Аднан слышал, как она плачет, видел, как корчится на полу своей комнаты, заламывая руки, и истерически просит его не причинить вреда ее дочери. Пусть выплескивает свой гнев только на нее саму, только она одна во всем виновата. А бедуин смотрел на нее и понимал, что чем сильнее она плачет по дочери этого ублюдка Рифата, тем сильнее становится его собственная боль и ярость. Нет, он ее не тронет. Воевать с детьми — это не его призвание. У детей свой путь, отличный от пути их родителей. Он может вывернуть ей душу тем, что начнет угрожать. Но ему стало неинтересно даже это. Кажется, его только что выпотрошили. Вытряхнули из него все живое, вытряхнули даже ярость и гнев. Осталось только адское разочарование, не сравнимое ни с чем. Альшита цеплялась за его ноги, тянула к нему руки в мольбе, и он никогда не видел ее более сломленной и раздавленной, чем в эти минуты. Но в его сердце не осталось ничего кроме опустошающей боли и вот этой гречи. А ведь она не сомневается, что он причинит вред ее ребенку. Она о нем низкого мнения и была такого мнения изначально. Кто сам способен на низость, тот подозревает в ней остальных. Ради их отношений она ни разу не умоляла. Даже не пыталась просить его о прощении, дать им шанс. А сейчас ползала на коленях, обливаясь слезами. Аднан оттолкнул ее, отшвырнул от себя.
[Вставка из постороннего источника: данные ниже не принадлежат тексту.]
/-- STEPS 2 TO 9 of R359 for an object of the form that step 1 requires; `msg` numbers its writes. -/
def loadSteps (ctx : Nat) (msg : Option Nat) (bs : List Byte) (h : ObjHdr) (s : State) : Loaded :=
  let x := ctxD s ctx
  let syms := symEnts bs h
  if !(syms.filter fun e => e.kind = 1).all (kernelOk h (objData bs h)) then .error (17, 0) else
  match rooted ctx s with
  | none => .error (18, 0)
  | some s => match placement s ctx h with
    | none => .error (18, 0)
    | some (cp, dp) => match mapPages ctx 0x17 msg cp s with
      | none => .error (18, 0)
      | some (cf, s) => match mapPages ctx 0x0F msg dp s with
        | none => .error (18, 0)
        | some (df, s) =>
          let codeAt := cp.headD 0 * 0x10000
          let dataAt := dp.headD 0 * 0x10000
          let idxs := (freeImages x ++ List.replicate 64 64).take h.nimg
          let mine := syms.map (symOf bs h codeAt dataAt idxs)
          match resolveAll x mine with
          | none => .error (19, 0)
          | some rs => match relocate codeAt rs (relEnts bs h) (objCode bs h) (objData bs h) with
            | .error n => .error (n, 0)
            | .ok (code, data) =>
              let imgs := (imageSpans bs h.nimg h.imgOff).map fun t => (bs.drop t.1).take t.2
              match sealAll ctx (imgs.zip idxs) s with
              | .error n => .error (22, n)
              | .ok s =>
                let s := putSection ctx msg df data (putSection ctx msg cf (wordBytes code) s)
                let ridx := (freeRegions x ++ List.replicate 64 64).take h.nreg
                match designateAll ctx (((List.range h.nreg).map fun i => bs.drop (h.regOff + 16 * i)).zip ridx) s with
                | .error n => .error (23, n)
                | .ok s =>
                  let globals := mine.filter fun y => y.glob && y.kind ≠ 5
                  if !globals.all fun y => mayServe x y.name then .error (21, 0)
                  else
                    let handle := x.nextHandle
                    let o : Obj := { handle := handle, code := codeAt, codeLen := h.codeLen, data := dataAt
                                     dataLen := h.dataLen, images := idxs, regions := ridx, syms := mine
                                     uses := rs.filterMap Prod.snd, legacy := h.legacy, stamp := h.stamp
                                     pages := cp ++ dp }
                    let serve := globals.map fun y => ({ name := y.name, handle := handle, sym := y } : Serving)
                    .ok (updCtx s ctx fun x => { x with
                        objs := x.objs ++ [o], nextHandle := handle + 1
                        serving := (x.serving.filter fun d => !globals.any fun y => y.name = d.name) ++ serve },
                      handle, natLe 4 handle ++ mine.flatMap fun y => natLe 8 y.addr.toNat)

/-- A LOAD of a whole object; `msg` numbers its writes. -/
def loadObject (ctx : Nat) (msg : Option Nat) (bs : List Byte) (s : State) : Loaded :=
  if objectOk bs (objHdr bs) then loadSteps ctx msg bs (objHdr bs) s else .error (16, 0)

/-- The command's reply: at once where it is refused, else once its writes are complete. -/
def finishLoad (m : Hdr) (op digest : Nat) (bs : List Byte) (s : State) : State :=
  let id := s.next
  match loadObject m.ctx (some id) bs (taken s) with
  | .error (n, d) => reply m op (d * 256 + n) [] s
  | .ok (s', handle, pay) =>
    let w : HostWait := { id := id, ses := m.ses, op := op, ctx := m.ctx, tag := m.tag, payload := pay, handle := handle
                          digest := digest }
    answerHost { s' with hostWaits := s'.hostWaits ++ [w] }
— Мне плевать на твою дочь. Мне плевать на твою семью. Они меня не волнуют. И мстить я им не намерен. Так что молись о себе, если веришь в своего Бога. Проси его простить тебе все твои грехи, — наклонился к ней и прошипел прямо в лицо, — ты скоро умрешь, Альшита. Твоя смерть будет страшной. И никто о ней никогда не узнает. Как и не узнает, где я схороню твои кости.
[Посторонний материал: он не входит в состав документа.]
-- ==== Sys2Proof/Certificates/Slice0/Obligations.lean ====
section
/-!
DEFINITION. The statements for the provers.
-/

section
open Sys2Proof Sys2Proof.Machine Sys2Proof.Claims

/-! ## Words and their encodings -/

/-- Words written out from the layouts of R56–R60 and R251–R265, one from each family, decode to the
instructions that they stand for. -/
def Obligations.DecodeWords : Prop :=
  decodeCompute 0b0_00000000_000001_000010_000011_00_0_00#32 = .ok (.iaddA .lane ⟨1, 2, 3, 0, false, 0⟩) ∧
  decodeCompute 0b1_00011001_000101_000110_011111_00_1_10#32 = .ok (.shlI .gang ⟨5, 6, 31, 0, true, 2⟩) ∧
  decodeCompute 0b0_00111110_000111_0001001000110100_1#32 = .ok (.movh .lane 7 0x1234) ∧
  decodeCompute 0b0_01000011_001000_001001_001010_01_0_00#32 = .ok (.ffmaF32 ⟨8, 9, 10, 1, false, 0⟩) ∧
  decodeCompute 0b0_01110101_000001_000010_001000_00_0_00#32 = .ok (.xred ⟨1, 2, 0, false, 0⟩ 8) ∧
  decodeCompute 0b0_10001001_000011_000100_111111_00_0_00#32 = .ok (.stB32I ⟨3, 4, 63, 0, 0⟩) ∧
  decodeCompute 0b1_10001110_000011_000011_000100_00_0_00#32 = .ok (.fence ⟨3, 3, 4, 0, 0⟩) ∧
  decodeCompute 0b1_11000001_101_1_1111111111111111110#32 = .ok (.brcAny 5 true (-2)) ∧
  decodeCompute 0b1_11010000_000011_00000000000000100#32 = .ok (.autoEnter 3 4) ∧
  decodeCompute 0b1_11110101_000001_000000_000100_00_0_00#32 = .ok (.sysrd 1 4 0 false 0) ∧
  decodeXp 0b000100_0001_0010_1_00000000000000011#32 = .ok (.xpAddImm ⟨1, 2, 3⟩) ∧
  decodeXp 0b11_0001_0000010_0000011_101_1_00000111#32 = .ok (.xpMoveG 1 2 3 5 true 7)

/-- ENCODING AND DECODING AGREE: the word that the encoder gives a well-formed instruction, with every
operand at every value that its fields admit, decodes to that instruction. -/
def Obligations.EncodeThenDecode : Prop :=
  ∀ i : Instr, i.wf = true → ∀ w, encode i = some w → decodeCompute w = .ok i ∨ decodeXp w = .ok i

/-- The other direction: every word that a decoder accepts is the word that the encoder gives the
instruction, so no bit of a word is ignored and no two words mean one instruction. -/
def Obligations.DecodeThenEncode : Prop :=
  ∀ (w : Word) (i : Instr), (decodeCompute w = .ok i ∨ decodeXp w = .ok i) → encode i = some w

/-- A word whose opcode the map of its own pipe does not assign is rejected as illegal, whatever its
other bits; a unit that fetches one raises 0x02 in the lanes that the word would act on, with the word as the
detail, and nothing changes before (R80). That bits 4:3 of such a word name a strand in state code is the model's choice
(log entry 100). -/
def Obligations.UnassignedOpcodes : Prop :=
  (∀ w : Word, decodeCompute w = .error .illegalOpcode ↔
    match fPipe w with
    | .lane => (fOp w).toNat ∉ laneOpcodes
    | .gang => (fOp w).toNat ∉ gangOpcodes) ∧
  (∀ s u w, unitView s = some u → fetch s u = .word w → decodeCompute w = .error .illegalOpcode →
    let acts := actingLanes s u (if u.region = none then 0 else strandOf w)
    u.region = none ∨ acts ≠ [] →
    runUnit s = .next (raiseOn { code := 0x02, d0 := w, source := if fPipe w = .gang then 1 else 0 } acts u s))

/-! ## Words that compute -/

/-- Every integer word, in both pipes, writes the value of its row in `IntWord` to D and the latches, and
goes on with the next word. LEA writes the 64-bit sum to D and D + 1, in each lane or for the gang; the low half is its result, and
older latches that record D + 1 no longer do. -/
def Obligations.IntegerResults : Prop :=
  (∀ i n d f, IntWord i n d f → ∀ s u acts, Runs i n s u acts →
    exec i s = .next (parkFailed u (advance (result n d f u acts s) u))) ∧
  (∀ p o s u acts, Runs (.lea p o) (leaNeed p o) s u acts →
    let s' := setLatches s u p (dropReg (latches s u p) (o.d.toNat + 1))
    match p with
    | .lane =>
      let sum (l : Nat) : Nat := leaSum (vsrc s u o.a l) (vsrc s u (o.a + 1) l) (vsrc s u o.b l)
      exec (.lea .lane o) s = .next (parkFailed u (advance (laneResult o.d false (acts.map fun l => (l, w32 (sum l))) u
        (setVregs s' u (o.d.toNat + 1) (acts.map fun l => (l, w32 (sum l / 2 ^ 32))))) u))
    | .gang =>
      let sum : Nat := leaSum (gsrc s u o.a) (gsrc s u (o.a + 1)) (gsrc s u o.b)
      exec (.lea .gang o) s = .next (parkFailed u (advance (gangResult o.d false (w32 sum) u
        (setGreg s' u (o.d.toNat + 1) (w32 (sum / 2 ^ 32)))) u)))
Пусть смирится, у нее это хорошо получается, играть в смирение, чтобы получить от него какие-то блага. В этот момент произошел какой-то щелчок. Она словно выключилась. Застыла на полу со сжатыми в кулаки руками, подняв к нему залитое слезами лицо. Из глаз исчезла мольба, они вдруг стали… пустыми. Аднану даже показалось, что она смотрит сквозь него. Захотелось поднять ее с пола, тряхнуть, но он просто стоял над ней и смотрел сверху вниз. Думая о том, что запомнит ее такой навсегда. Заплаканной у его ног, но не с мольбами и оправданиями, а с просьбами о дочери своего любовника… Странно, о самом любовнике она не просила. Неужели настолько прогнила… неужели своя шкура дороже всего?
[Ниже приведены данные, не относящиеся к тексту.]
-- ==== Sys2Proof/Laws/Memory.lean ====
section
/-!
SUPPORT. The laws of memory: a byte reads as last written, every other byte as before, and every
operation that writes memory keeps its canonical form.
-/
namespace Sys2Proof.Machine

theorem readByte_writeByte (s : State) (loc i : Nat) (b : Byte) :
    readByte (writeByte s loc b) i = if i = loc then b else readByte s i :=
  sget_sset unwritten s.mem loc i b

theorem readByte_writeBytes_other (s : State) (kvs : List (Nat × Byte)) (i : Nat)
    (h : i ∉ kvs.map Prod.fst) : readByte (writeBytes s kvs) i = readByte s i :=
  sget_ssets_other unwritten kvs i s.mem h

theorem readByte_writeBytes_mem (s : State) (kvs : List (Nat × Byte)) (i : Nat) (b : Byte)
    (hn : (kvs.map Prod.fst).Nodup) (h : (i, b) ∈ kvs) : readByte (writeBytes s kvs) i = b :=
  sget_ssets_mem unwritten kvs i b s.mem hn h

/-- Memory decides what is read. -/
theorem readByte_congr {s t : State} (h : t.mem = s.mem) (i : Nat) : readByte t i = readByte s i := by
  simp [readByte, h]

theorem writeByte_memWf (s : State) (loc : Nat) (b : Byte) (h : memWf s.mem = true) :
    memWf (writeByte s loc b).mem = true :=
  sset_swf unwritten s.mem loc b h

theorem writeBytes_memWf (s : State) (kvs : List (Nat × Byte)) (h : memWf s.mem = true) :
    memWf (writeBytes s kvs).mem = true :=
  ssets_swf unwritten kvs s.mem h

@[simp] theorem clearBad_mem (s : State) (loc n : Nat) : (clearBad s loc n).mem = s.mem := by
  unfold clearBad; split <;> rfl

@[simp] theorem clearBadKeys_mem (s : State) (ks : List Nat) : (clearBadKeys s ks).mem = s.mem := by
  unfold clearBadKeys; split <;> rfl

theorem zeroRange_memWf (loc n : Nat) (s : State) (h : memWf s.mem = true) :
    memWf (zeroRange loc n s).mem = true := by
  unfold zeroRange
  simp only [clearBad_mem]
  exact filter_swf unwritten s.mem _ h

theorem reset_memWf : memWf State.reset.mem = true := rfl

/-- Equal reads make equal memories: the canonical form has one list for each contents. -/
theorem mem_ext {s t : State} (hs : memWf s.mem = true) (ht : memWf t.mem = true)
    (h : ∀ i, readByte s i = readByte t i) : s.mem = t.mem :=
  swf_ext unwritten s.mem t.mem hs ht h

theorem placed_keys (loc : Nat) (bs : List Byte) (i : Nat) :
    i ∈ (placed loc bs).map Prod.fst ↔ loc ≤ i ∧ i < loc + bs.length := by
  have e : (placed loc bs).map Prod.fst = (List.range bs.length).map (loc + ·) := by
    unfold placed
    rw [List.map_map]
    have : (Prod.fst ∘ fun e : Nat × Byte => (loc + e.1, e.2)) = (fun n => loc + n) ∘ Prod.fst := by
      funext e; rfl
    rw [this, ← List.map_map, List.map_fst_zip (by simp)]
  rw [e]
  simp only [List.mem_map, List.mem_range]
  constructor
  · rintro ⟨n, hn, rfl⟩; omega
  · rintro ⟨h1, h2⟩; exact ⟨i - loc, by omega, by omega⟩

end Sys2Proof.Machine
end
Он просто не хотел замечать, как с каждым днем между ними растет стена из отчуждения и потерь. И он сам оказался не в силах остановить эту волну разрушения. Механизм запущен и не поддается контролю. Огромный ком грязи из лжи, предательства, отвратительной низости набирает обороты и вес, он скоро похоронит под собой их обоих. Перед тем, как все рухнуло, ему даже показалось, что былое счастье возвращается, что он согласен попытаться снова… попытаться ее простить, дать шанс. Он был слишком счастлив рядом с ней. Настолько счастлив, что даже ненависть стиралась и растворялась в этом безумном удовольствии держать ее в своих объятиях.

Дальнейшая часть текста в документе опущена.